高円寺はロックを演奏する人やビストロでお酒を飲むのが好きな人、古着やインドカレーを好きな人が集まる場所です。駅の近くにはデパートのような大型商業施設はありませんが、大小様々の商店街が20ほどあり、至るところから1960年~1970年の昭和の面影を垣間見れます。

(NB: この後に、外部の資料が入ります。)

-- ==== Sys2Proof/Tests/Slice0.lean ====
section
/-! SUPPORT. The model's own tests: ill-formed terms, and witnesses for the hypotheses of the statements. -/
namespace Sys2Proof.Tests
open Sys2Proof Sys2Proof.Machine

set_option Elab.async false

/-! ## Helpers -/

/-- The reset state with another Weighbridge, other dies, other registers, another Headframe, power part or Foreman. -/
def withWb (f : Weighbridge → Weighbridge) : State := { State.reset with wb := f State.reset.wb }
def withDie (f : Die → Die) : State := { State.reset with die := f State.reset.die }
def withRegs (l : List (Nat × Word)) : State := withDie fun d => { d with regs := l }
def withHdf (f : Headframe → Headframe) : State := withDie fun d => { d with hdf := f d.hdf }
def withPwr (f : Power → Power) : State := withDie fun d => { d with pwr := f d.pwr }
def withFmn (f : Foreman → Foreman) : State := withDie fun d => { d with fmn := f d.fmn }

/-- A state with a byte string in memory. -/
def holding (a : Nat) (b : Bytes) (s : State) : State := { s with mem := cellsSet s.mem a b }

/-- The module before the tray raises PWR_GOOD. -/
def offState : State := withPwr fun p => { p with pwrGood := false, rails := false, mgtRail := false, released := false }

/-- A step that runs. -/
def someStep : Step :=
  { number := 1, attempt := 0, startFt := 0, firstEntry := 0, entryCount := 1, entries := [(0, .running)], cores := [],
    slots := [], error := false, schedFault := false, exhausted := false, peerLost := false, started := [], cycles := 0,
    holds := [], members := [], groupAt := none }

/-! ## Nothing in the table gives bits -/

theorem test_no_word_decodes : decodeTableWord 32 0 = none ∧ decodeTableWord 64 (2 ^ 64 - 1) = none := by decide +kernel

theorem test_fetch_word_leaves_state : State.reset.withFetchWord 32 5 = State.reset := by decide +kernel

/-! ## Witnesses: states and operands that meet the hypotheses of each statement -/

theorem witness_IdleAndOffModules :
    (State.reset.pending = [] ∧ Memory.wf State.reset.mem = true ∧ State.reset.die.live = true ∧
      State.reset.die.loopback = []) ∧
    (offState.pending = [] ∧ offState.die.live = false) ∧
    (offState.die.managed = false ∧ Memory.wf offState.mem = true ∧ actsWithDiesOff (.scrubSlot 0) = false) := by decide +kernel

/-- A Weighbridge that measures, with an open record. -/
def measuring (f : OpenRecord → OpenRecord) : State :=
  withWb fun w => { w with run := true, openRec := some (f (openRecord true 0)) }

theorem witness_StepKeepsSound : ∃ t, Sound (measuring id) ∧ Machine.step (measuring id) = .next t := by
  refine ⟨_, ⟨by decide +kernel, ⟨by decide +kernel, ?_⟩, by decide +kernel, trivial, ?_⟩, rfl⟩
  · intro r h; cases h; decide
  · intro r h; cases h

theorem witness_WeighbridgeIsolated :
    (∃ t, touchesWeighbridge .refLoss = false ∧ exec .refLoss State.reset = .next t) ∧
    (∃ t t', weighbridgeOnly .wbStart = true ∧ State.reset.wb = offState.wb ∧
      exec .wbStart State.reset = .next t ∧ exec .wbStart offState = .next t') :=
  ⟨⟨_, rfl, rfl⟩, ⟨_, _, rfl, rfl, rfl, rfl⟩⟩

theorem witness_WeighbridgeMeasures :
    (State.reset.wb.powered = true ∧ State.reset.wb.run = false ∧ State.reset.wb.openRec = none) ∧
    ((measuring id).wb.run = true ∧ (measuring id).wb.openRec = some (openRecord true 0)) ∧
    (withWb fun w => { w with openRec := some (openRecord true 0) }).wb.openRec.isSome = true := by decide +kernel

/-- One sample before the end of a 100 ms window. -/
def windowEnds (sum : Nat) : State :=
  withWb fun w => { w with run := true, openRec := some (openRecord true 0), windowCount := 49999, windowSum := sum }

theorem witness_RangeFlagRule :
    (let s := windowEnds 24999999999999
     s.wb.run = true ∧ s.wb.openRec.isSome = true ∧ s.wb.windowCount + 1 = windowSamples ∧
       s.wb.windowSum + 40000 * 0 < 500 * 1000000 * windowSamples) ∧
    (let s := windowEnds (200000000000000 - 1)
     s.wb.run = true ∧ s.wb.openRec.isSome = true ∧ s.wb.windowCount + 1 = windowSamples ∧
       4000 * 1000000 * windowSamples < s.wb.windowSum + 40000 * 1) := by decide +kernel

theorem witness_RangeStays : ∃ t r', (measuring fun r => { r with range := true }).wb.openRec =
      some { openRecord true 0 with range := true } ∧
    exec .wbPllLockLoss (measuring fun r => { r with range := true }) = .next t ∧ t.wb.openRec = some r' ∧
    t.wb.nvSeq = (measuring id).wb.nvSeq := ⟨_, _, rfl, rfl, rfl, rfl⟩

theorem witness_RangeSeals : ∃ t, (measuring fun r => { r with range := true }).wb.openRec =
      some { openRecord true 0 with range := true } ∧
    exec .wbPeriodicSeal (measuring fun r => { r with range := true }) = .next t ∧ t.wb.nvSeq = (measuring id).wb.nvSeq + 1 :=
  ⟨_, rfl, rfl, rfl⟩

/-- A report frame of no tenant. -/
def frameOf (session rseq : Nat) : Bytes :=
  let f := toBytes 8 rseq ++ zeros 18 ++ toBytes 2 session
  f ++ toBytes 4 (crc32c f)

/-- A Weighbridge that measures and last took this frame. -/
def afterFrame (session rseq : Nat) : State :=
  withWb fun w => { w with run := true, openRec := some (openRecord true 0), lastFrame := some (session, rseq) }

theorem witness_ReportCopyRule :
    frameOk (zeros 32) = false ∧ frameOk (frameOf 1 5) = true ∧ numAt (frameOf 1 5) 26 2 = 1 ∧ numAt (frameOf 1 5) 0 8 = 5 ∧
    (let s := afterFrame 1 5
     s.wb.powered = true ∧ s.wb.lastFrame = some (1, 5)) ∧
    (let s := afterFrame 1 4
     s.wb.openRec.isSome = true ∧ ∀ r, s.wb.lastFrame = some (1, r) → r < 5) := by
  refine ⟨by decide +kernel, by decide +kernel, by decide +kernel, by decide +kernel, by decide +kernel, by decide +kernel, ?_⟩
  intro r h; cases h; decide

theorem witness_ReportSessionRule : ∃ t v,
    frameOk (frameOf 2 3) = true ∧ (afterFrame 1 5).wb.powered = true ∧ (afterFrame 1 5).wb.lastFrame = some (1, 5) ∧
    1 ≠ numAt (frameOf 2 3) 26 2 ∧ (afterFrame 1 5).wb.openRec = some (openRecord true 0) ∧
    exec (.wbReportFrame (frameOf 2 3)) (afterFrame 1 5) = .next t ∧ numAt (frameOf 2 6) 26 2 = numAt (frameOf 2 3) 26 2 ∧
    frameOk (frameOf 2 6) = true ∧ exec (.wbReportFrame (frameOf 2 6)) t = .next v ∧ numAt (frameOf 2 3) 0 8 < numAt (frameOf 2 6) 0 8 :=
  ⟨_, _, by decide +kernel, by decide +kernel, by decide +kernel, by decide +kernel, by decide +kernel, rfl, by decide +kernel, by decide +kernel, rfl, by decide +kernel⟩

theorem witness_ReportGapRule :
    frameOk (frameOf 1 8) = true ∧ (afterFrame 1 5).wb.lastFrame = some (numAt (frameOf 1 8) 26 2, 5) ∧
    5 + 1 < numAt (frameOf 1 8) 0 8 ∧ (afterFrame 1 5).wb.powered = true ∧ (afterFrame 1 5).wb.openRec.isSome = true := by decide +kernel

theorem witness_RecordsSeal :
    ((measuring id).wb.run = true ∧ (measuring id).wb.nvmOk = true ∧ (measuring id).wb.openRec = some (openRecord true 0) ∧
      (measuring id).wb.lastSeal.all (fun l => l + 1000000000 ≤ (measuring id).wb.ft) = true ∧
      (measuring id).wb.ft < (measuring id).wb.nextPeriodic) ∧
    (∀ q ∈ [(60000000000, none), (120000000000, some 60000000000)],
      atBoundary (withWb fun w => { w with ft := 60000000000, nextPeriodic := q.1, lastSeal := q.2 }).wb = true) ∧
    (let s := withWb fun w => { w with run := true, openRec := some (openRecord true 0), lastSeal := some 0, ft := 999999999 }
     s.wb.run = true ∧ s.wb.nvmOk = true ∧ atBoundary s.wb = false ∧ s.wb.lastSeal = some 0 ∧ s.wb.ft < 0 + 1000000000) ∧
    (measuring id).wb.ft + 120000000000 < 120000000001 := by decide +kernel

/-- A ring of one record. -/
def oneRecord (ok : Bool) : State :=
  withWb fun w => { w with run := true, nvmOk := ok, openRec := some (openRecord false 0),
                           ring := [{ seq := 7, offset := 0, bytes := zeros 224 }] }

theorem witness_SidebandServesRecords :
    ((oneRecord true).wb.run = true ∧ (oneRecord true).wb.nvmOk = true ∧
      (oneRecord true).wb.ring.find? (fun x => x.seq = 7) = some { seq := 7, offset := 0, bytes := zeros 224 } ∧
      (oneRecord true).wb.ring.head? = (oneRecord true).wb.ring.getLast? ∧ ∀ q ∈ (oneRecord true).wb.ring, q.seq ≠ 8) ∧
    ((oneRecord false).wb.run = true ∧ (oneRecord false).wb.nvmOk = false) := by decide +kernel

theorem witness_SidebandNoSeal : ∃ t, exec .wbPeriodicSeal (oneRecord false) = .next t := ⟨_, rfl⟩

theorem witness_TrayPower :
    (let s := withPwr fun p => { p with input50 := false }
     s.die.pwr.input50 = false) ∧
    (offState.die.pwr.pwrGood = false ∧ offState.die.pwr.input50 = true ∧ offState.die.pwr.latched = false ∧
      offState.die.pwr.refclk = true ∧ offState.die.hdf.repairs = [] ∧ offState.die.pwr.unrecorded = none) ∧
    (let s := withPwr fun p => { p with pllDead := true }
     s.die.pwr.pllDead = true ∧ Memory.wf s.mem = true) ∧
    (let s := withPwr fun p => { p with pwrGood := false, refclk := false }
     s.die.pwr.pwrGood = false ∧ s.die.pwr.input50 = true ∧ s.die.pwr.latched = false ∧ s.die.pwr.refclk = false) ∧
    (let s := withPwr fun p => { p with released := false }
     s.die.pwr.mgtRail = true ∧ s.die.pwr.released = false ∧ s.die.pwr.pllDead = false ∧ s.die.hdf.repairs = [] ∧
       s.die.pwr.unrecorded = none) := by decide +kernel

theorem witness_ModuleReset : ∃ t, exec (.pwrGoodRise 15) offState = .next t := ⟨_, rfl⟩

/-- Registers of the clocks and power as numbers: CLK_CTRL, CLK_STATUS, PWR_STATUS, PWR_THERM, PWR_CAP. -/
def clocks (ctrl status pwr therm cap : Nat) : List (Nat × Word) :=
  [(CLK_CTRL, BitVec.ofNat 64 ctrl), (CLK_STATUS, BitVec.ofNat 64 status), (PWR_STATUS, BitVec.ofNat 64 pwr),
   (PWR_THERM, BitVec.ofNat 64 therm), (PWR_CAP, BitVec.ofNat 64 cap)]

/-- A temperature site at 120 °C, in m°C, and the input sensors at 50 V and 60 A. -/
def hotSensors : List (Nat × Word) :=
  [(HDF_SENS, 120000), (HDF_SENS + 8 * 320, 50000), (HDF_SENS + 8 * 321, 60000)]

theorem witness_CeilingsFollowTheirCauses :
    (let s := withRegs (clocks 0 0 0x20 0x0069_5A_00 (2999 * 65536) ++ hotSensors)
     s.die.managed = true ∧ s.die.step = none ∧ s.die.pwr.nextCeiling = [] ∧ (view s).flag PWR_STATUS 5 = true ∧
     (view s).hottest = some 120000 ∧ (view s).fld PWR_THERM 15 8 * 1000 ≤ (120000 : Int) ∧ s.die.pwr.hotChecks % 10 = 0 ∧
     (view s).fld CLK_STATUS 28 26 < 5 ∧ (view s).fld PWR_THERM 23 16 * 1000 ≤ (120000 : Int) ∧
     s.die.pwr.emergSeen = false ∧ (view s).flag PWR_STATUS 8 = false ∧ (view s).fld PWR_CAP 31 16 ≠ 0 ∧
     ((view s).fld PWR_CAP 31 16 : Int) * 1000000 * (view s).inputPower.2 < (view s).inputPower.1 ∧ (view s).fld CLK_STATUS 25 23 < 5) ∧
    (let s := withRegs (clocks 0 0 0x100 0 0)
     s.die.managed = true ∧ (view s).flag PWR_STATUS 8 = true) := by decide +kernel

/-- The root of a group. -/
def groupRoot : State :=
  withDie fun d => { d with
    regs := clocks 0 0 0 0 0 ++ [(CMT_CTRL, 1), (barReg 0, BitVec.ofNat 64 (2 ^ 63 + 2 ^ 62))], pwr := { d.pwr with nextCeiling := [] } }

theorem witness_GroupCeilings :
    (view groupRoot).grouped = true ∧ (view groupRoot).barRoot (view groupRoot).commitBar = true ∧
      (view groupRoot).fld CLK_STATUS 22 20 ≠ max 3 Config.topStep % 8 := by
  refine ⟨by decide +kernel, by decide +kernel, ?_⟩
  rw [show (view groupRoot).fld CLK_STATUS 22 20 = 0 by decide +kernel]
  unfold Config.topStep
  split <;> decide

/-- A step asked of every region, with these region registers, and a CLK_SSC that is not yet in effect. -/
def asking (step : Nat) (mailbox : Option Nat) (regs : List (Nat × Word)) : State :=
  withDie fun d => { d with
    regs := clocks step 0 0 0 0 ++ regs, pwr := { d.pwr with
      stepPending := some { step, mask := 255, mailbox }, sscInEffect := 0 } }

theorem witness_FrequencyStepChanges :
    (let s := asking 2 (some 63) [(CLK_REGION_STATUS, 0x501)]
     s.die.live = true ∧ s.die.step = none ∧ s.die.pwr.nextCeiling = [] ∧ s.die.pwr.regionFail = [] ∧
     s.die.pwr.stepLatched = none ∧ s.die.pwr.stepPending = some { step := 2, mask := 255, mailbox := some 63 } ∧ 63 < 64 ∧
     s.die.pwr.sscInEffect ≠ sscClamped ((view s).reg CLK_SSC) ∧ 0 < 8 ∧ (view s).regionStep 0 ≠ (view s).regionTarget 0 ∧ (view s).regionTarget 0 < (view s).regionStep 0) ∧
    (let s := asking 5 none ((List.range 8).map fun r => (CLK_REGION_STATUS + 8 * r, (0x101 : Word)))
     ∀ r, r < 8 → (view s).regionStep r ≤ (view s).regionTarget r) ∧
    (let s := asking 2 none [(CLK_REGION_STATUS + 56, 0x501)]
     7 < 8 ∧ (view s).regionTarget 7 < (view s).regionStep 7) ∧
    (let s := asking 5 none ((List.range 8).map fun r => (CLK_REGION_STATUS + 8 * r, (0x501 : Word)))
     (s.die.pwr.stepPending.bind fun q => q.mailbox) = none ∧ ∀ r ∈ List.range 8, (view s).regionStep r = (view s).regionTarget r) := by decide +kernel

theorem witness_ReferenceSwitches :
    (let s := withDie fun d => { d with regs := clocks 0 0xC 0 0 0 ++ [(CLK_REFMUX, BitVec.ofNat 64 (2 ^ 63))] }
     s.die.managed = true ∧ (view s).refPresent 0 = true ∧ (view s).flag CLK_REFMUX 63 = true ∧
     (view s).refPresent s.die.pwr.activeSource = true ∧ (view s).refPresent ((view s).fld CLK_REFMUX 1 0) = true ∧ (view s).flag CLK_STATUS 2 = true ∧ (view s).flag CLK_STATUS 3 = true) ∧
    (let s := withDie fun d => { d with regs := clocks 0 0 0 0 0, pwr := { d.pwr with refclk := false } }
     s.die.managed = true ∧ (view s).refPresent 0 = false ∧ (view s).refPresent s.die.pwr.activeSource = false ∧
     Memory.wf s.mem = true ∧ (view s).flag CLK_STATUS 2 = false) := by decide +kernel

theorem witness_PllsAndDroop :
    (let m := view State.reset
     m.spreads 22 = false ∧ pllCount 0 = 144000 ∧ 144028 ≤ pllCount 0 + pllCount 0 / 5000 ∧ pllCount 0 ≤ 143972 + pllCount 0 / 5000 ∧
     (m.nominalCount 0 0 = 144000 ∧ m.nominalCount 0 10000 ≤ 144000) ∧ 200 * m.nominalCount 22 7 < (m.nominalCount 22 7 - 0) * 1000000) ∧
    (let s := withDie fun d => { d with regs := clocks 0 0 0 0 0, pwr := { d.pwr with pllLocked := [(0, true)] } }
     s.die.managed = true ∧ mapGetD s.die.pwr.pllLocked 0 false = true ∧ mapGetD s.die.pwr.pllHoldover 0 false = false ∧
     (view s).flag CLK_STATUS 2 = false) ∧
    (let s := withPwr fun p => { p with pllFails := [(7, 17), (22, 15)], pllHoldover := [(24, true), (7, true)] }
     pllRegion 22 = some 14 ∧ mapGetD s.die.pwr.pllLocked 22 false = false ∧ mapGetD s.die.pwr.pllFails 22 0 = 15 ∧
     s.die.step = none ∧ s.die.pwr.regionFail = [] ∧ mapGetD s.die.pwr.pllHoldover 7 false = true ∧
     16 < mapGetD s.die.pwr.pllFails 7 0 ∧ pllRegion 7 = some 7) ∧
    (let s := withDie fun d => { d with
       regs := clocks 0x10000 0 0 0 0, pwr := { d.pwr with lagTokens := [(7, [1])], droopFirings := [(3, 2)], droopRuns := [(3, 9)] } }
     s.die.live = true ∧ Memory.wf s.mem = true ∧ 10 ≤ (view s).droopThreshold ∧ (view s).droopThreshold < 61 ∧
     mapGetD s.die.pwr.lagTokens 7 [] = 1 :: [] ∧ s.die.step = none ∧
     s.die.pwr.nextCeiling = [] ∧ (view s).fld CLK_STATUS 19 17 < 5 ∧
     (view s).fld CLK_CTRL 23 16 < mapGetD s.die.pwr.droopFirings 3 0 ∧ mapGetD s.die.pwr.droopRuns 3 0 = 9) := by decide +kernel

theorem witness_Unlocked : ∃ count, unlocked (view State.reset) headframePll count 0 :=
  ⟨2 * (view State.reset).nominalCount headframePll 0 + 1, Or.inl (by omega)⟩

/-- A bundle, and a slot that holds it. -/
def someBundle : Bundle := { svn := 3, version := 1, headframe := 10, hostBoot := 11, foreman := 12, signatureOk := true }
def slotOf (st : SlotState) : FlashSlot :=
  let h : BootHeader := { state := st, tries := 0, svn := 3, minSvn := 1, version := 1, gen := 1, digest := [] }
  let h := { h with digest := headerDigest h }
  { FlashSlot.blank with copy0 := h, copy1 := h, bundle := some someBundle }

JR高円寺駅の北口にはB級グルメの集まる「純情商店街」、世界各国の飲食店がずらりと並ぶ「中通り商店街」、衣食住の全てのニーズを満たすことができる「高円寺庚申通り商店街」があります。南口には吹き抜けの屋根で覆われている「高円寺パル商店街」、古いお店が多く立ち並ぶ「ルック商店街(新高円寺通り商店街)」などがあり、レトロな商品が好きな人にとっては1日食べ歩きながら買い物を楽しめる場所です。

珈琲亭 七つ森

JR高円寺駅南口から出て、パル商店街・ルック商店街を抜けたところの左手に、瓦屋根のノスタルジックな雰囲気を醸し出す喫茶店「七つ森」があります。

七つ森は昭和53年(1978年)に創業。店名の「七つ森」は宮沢賢治の詩集「春と修羅」に登場する岩手県雫石町の地名から取られました。都会のオアシスのような場所になり、人々に安らぎの瞬間をもたらすことを願って名付けられたといいます。七つ森は40年以上もの間、地元の人々から愛されてきました。昭和レトロな雰囲気が好きな若者達も、タイムスリップをしたかのような雰囲気を楽しむために、ここを訪れ、食事を楽しんでいるそうです。

七つ森の扉を開くと、コーヒーの香りが漂ってきます。そして、まず目に入ってくるのが右手にある雰囲気あるバーカウンターです。店員さんが中で手際よくコーヒーを淹れているのが見えます。左手後方にはビロードのソファ席があり、一目見ただけで年代物とわかるテーブルや壁にかかった古時計、ステンドグラスのランプシェードをあしらったランプなど、どれも現代ではめったに見ない調度品を見ることができます。まさに昭和の喫茶店のエッセンスが全て凝縮された空間といえるでしょう!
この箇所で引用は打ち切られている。